theorem State.bulkDataRx_apart {nd : Node} {u : State} {s : State} {l : LinkId} {rx : Rx} (h_l : l.node = nd) (hs : Apart nd u s) : Apart nd u ((State.bulkDataRx (s) (l) (rx))) := by
  refine Apart.trans hs ?_
  unfold State.bulkDataRx
  repeat' first
    | with_reducible exact Apart.refl _
    | with_reducible assumption
    | (intro x; first | clear_value x | skip)
    | lift_lets -underBinder
    | with_reducible apply Apart.ite
    | with_reducible apply State.bulkData_apart
    | with_reducible apply Apart.step (State.malformed_quiet ?_ (Quiet.refl _))
    | with_reducible apply State.receive_apart
    | split
    | with_reducible refine Apart.ofPair (by with_reducible assumption) ?_

theorem execBulkDataRx_apart {nd : Node} {u : State} {l : LinkId} {rx : Rx} {s : State} (h_l : l.node = nd) (hs : Apart nd u s) : Apart nd u ((State.after (s) (execBulkDataRx (l) (rx) (s)))) := by
  refine Apart.trans hs ?_
  unfold execBulkDataRx
  rw [State.after_next]
  repeat' first
    | with_reducible exact Apart.refl _
    | with_reducible assumption
    | with_reducible apply State.bulkDataRx_apart

theorem State.bulkCloseRx_apart {nd : Node} {u : State} {s : State} {l : LinkId} {rx : Rx} (h_l : l.node = nd) (hs : Apart nd u s) : Apart nd u ((State.bulkCloseRx (s) (l) (rx))) := by
  refine Apart.trans hs ?_
  unfold State.bulkCloseRx
  repeat' first
    | with_reducible exact Apart.refl _
    | with_reducible assumption
    | (with_reducible refine (?_ : (_ : Node) = _); first | rfl | assumption | (simp_all only []; done) | (simp_all; done) | (cases nd <;> simp_all; done))
    | (intro x; first | (refine Apart.use (x := x) ?_ (fun hx => ?_); rotate_left; clear_value x; rotate_right; subst x) | clear_value x | skip)
    | lift_lets -underBinder
    | with_reducible apply Apart.ite
    | with_reducible apply State.bulkTry_apart
    | with_reducible apply Apart.step (State.feedTo_quiet ?_ (Quiet.refl _))
    | with_reducible apply Apart.step (State.malformed_quiet ?_ (Quiet.refl _))
    | with_reducible apply State.receive_apart
    | with_reducible apply Apart.step (State.setBulk_quiet ?_ (Quiet.refl _))
    | split
    | with_reducible refine Apart.ofPair (by with_reducible assumption) ?_

theorem execBulkCloseRx_apart {nd : Node} {u : State} {l : LinkId} {rx : Rx} {s : State} (h_l : l.node = nd) (hs : Apart nd u s) : Apart nd u ((State.after (s) (execBulkCloseRx (l) (rx) (s)))) := by
  refine Apart.trans hs ?_
  unfold execBulkCloseRx
  rw [State.after_next]
  repeat' first
    | with_reducible exact Apart.refl _
    | with_reducible assumption
    | with_reducible apply State.bulkCloseRx_apart

theorem State.bulkChunkDrop_quiet {nd : Node} {u : State} {s : State} {object chunk port : Nat} (hn : nd = .gd) (hs : Quiet nd u s) : Quiet nd u ((State.bulkChunkDrop (s) (object) (chunk) (port))) := by
  subst hn
  refine Quiet.trans hs ?_
  unfold State.bulkChunkDrop
  repeat' first
    | with_reducible exact Quiet.refl _
    | with_reducible assumption
    | with_reducible rfl
    | (intro x; first | (refine Quiet.use (x := x) ?_ (fun hx => ?_); rotate_left; clear_value x; rotate_right; subst x) | (have hf := funext (f := x) (g := x) (fun _ => rfl); clear hf; subst x) | clear_value x | skip)
    | lift_lets -underBinder
    | with_reducible apply Quiet.ite
    | with_reducible apply State.logG_quiet
    | ((with_reducible apply State.updCom_quiet); rotate_left; focus (intro t; rfl))
    | with_reducible apply State.updLink_quiet

theorem execBulkChunkDrop_quiet {nd : Node} {u : State} {object chunk port : Nat} {s : State} (hn : nd = .gd) (hs : Quiet nd u s) : Quiet nd u ((State.after (s) (execBulkChunkDrop (object) (chunk) (port) (s)))) := by
  subst hn
  refine Quiet.trans hs ?_
  unfold execBulkChunkDrop
  rw [State.after_next]
  repeat' first
    | with_reducible exact Quiet.refl _
    | with_reducible rfl
    | with_reducible apply State.bulkChunkDrop_quiet

theorem execBulkRxTimeout_apart {nd : Node} {u : State} {n : Node} {object : Nat} {s : State} (h_n : n = nd) (hs : Apart nd u s) : Apart nd u ((State.after (s) (execBulkRxTimeout (n) (object) (s)))) := by
  refine Apart.trans hs ?_
  unfold execBulkRxTimeout
  rw [State.after_next]
  repeat' first
    | with_reducible exact Apart.refl _
    | with_reducible assumption
    | with_reducible apply Apart.ite
    | with_reducible apply State.bulkTry_apart
    | with_reducible apply Apart.step (State.setBulk_quiet ?_ (Quiet.refl _))
    | split
    | intro x

theorem execBulkObjectExpiry_quiet {nd : Node} {u : State} {n : Node} {object : Nat} {s : State} (h_n : n = nd) (hs : Quiet nd u s) : Quiet nd u ((State.after (s) (execBulkObjectExpiry (n) (object) (s)))) := by
  refine Quiet.trans hs ?_
  unfold execBulkObjectExpiry
  rw [State.after_next]
  repeat' first
    | with_reducible exact Quiet.refl _
    | with_reducible assumption
    | with_reducible apply Quiet.ite
    | with_reducible apply State.delBulk_quiet
    | with_reducible apply State.log_quiet
    | split
    | intro x

theorem execChunkCacheExpiry_quiet {nd : Node} {u : State} {object : Nat} {s : State} (hn : nd = .gd) (hs : Quiet nd u s) : Quiet nd u ((State.after (s) (execChunkCacheExpiry (object) (s)))) := by
  subst hn
  refine Quiet.trans hs ?_
  unfold execChunkCacheExpiry
  rw [State.after_next]
  repeat' first
    | with_reducible exact Quiet.refl _
    | with_reducible rfl
    | with_reducible apply Quiet.ite
    | with_reducible apply State.delBulk_quiet
    | split
    | intro x

theorem State.resendOn_quiet {nd : Node} {u : State} {s : State} {o : Nat} {x : BulkRx} {p : Nat} {anew : Bool} {chunks : List Nat} (hn : nd = .gd) (hs : Quiet nd u s) : Quiet nd u ((State.resendOn (s) (o) (x) (p) (anew) (chunks))) := by
  subst hn
  refine Quiet.trans hs ?_
  unfold State.resendOn
  repeat' first
    | with_reducible exact Quiet.refl _
    | with_reducible rfl
    | (intro x; first | clear_value x | skip)
    | lift_lets -underBinder
    | with_reducible apply Quiet.ite
    | with_reducible apply State.sendAll_quiet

┄┄┄┄┄┄┄┄┄┄┄┄┄┄┄┄┄┄┄┄

### TASK TO COMPLETE
From the records above, pull out each line that has "execBulkObjectExpiry".

### ANSWER TO THE PROBLEM
theorem execBulkObjectExpiry_quiet {nd : Node} {u : State} {n : Node} {object : Nat} {s : State} (h_n : n = nd) (hs : Quiet nd u s) : Quiet nd u ((State.after (s) (execBulkObjectExpiry (n) (object) (s)))) := by
  unfold execBulkObjectExpiry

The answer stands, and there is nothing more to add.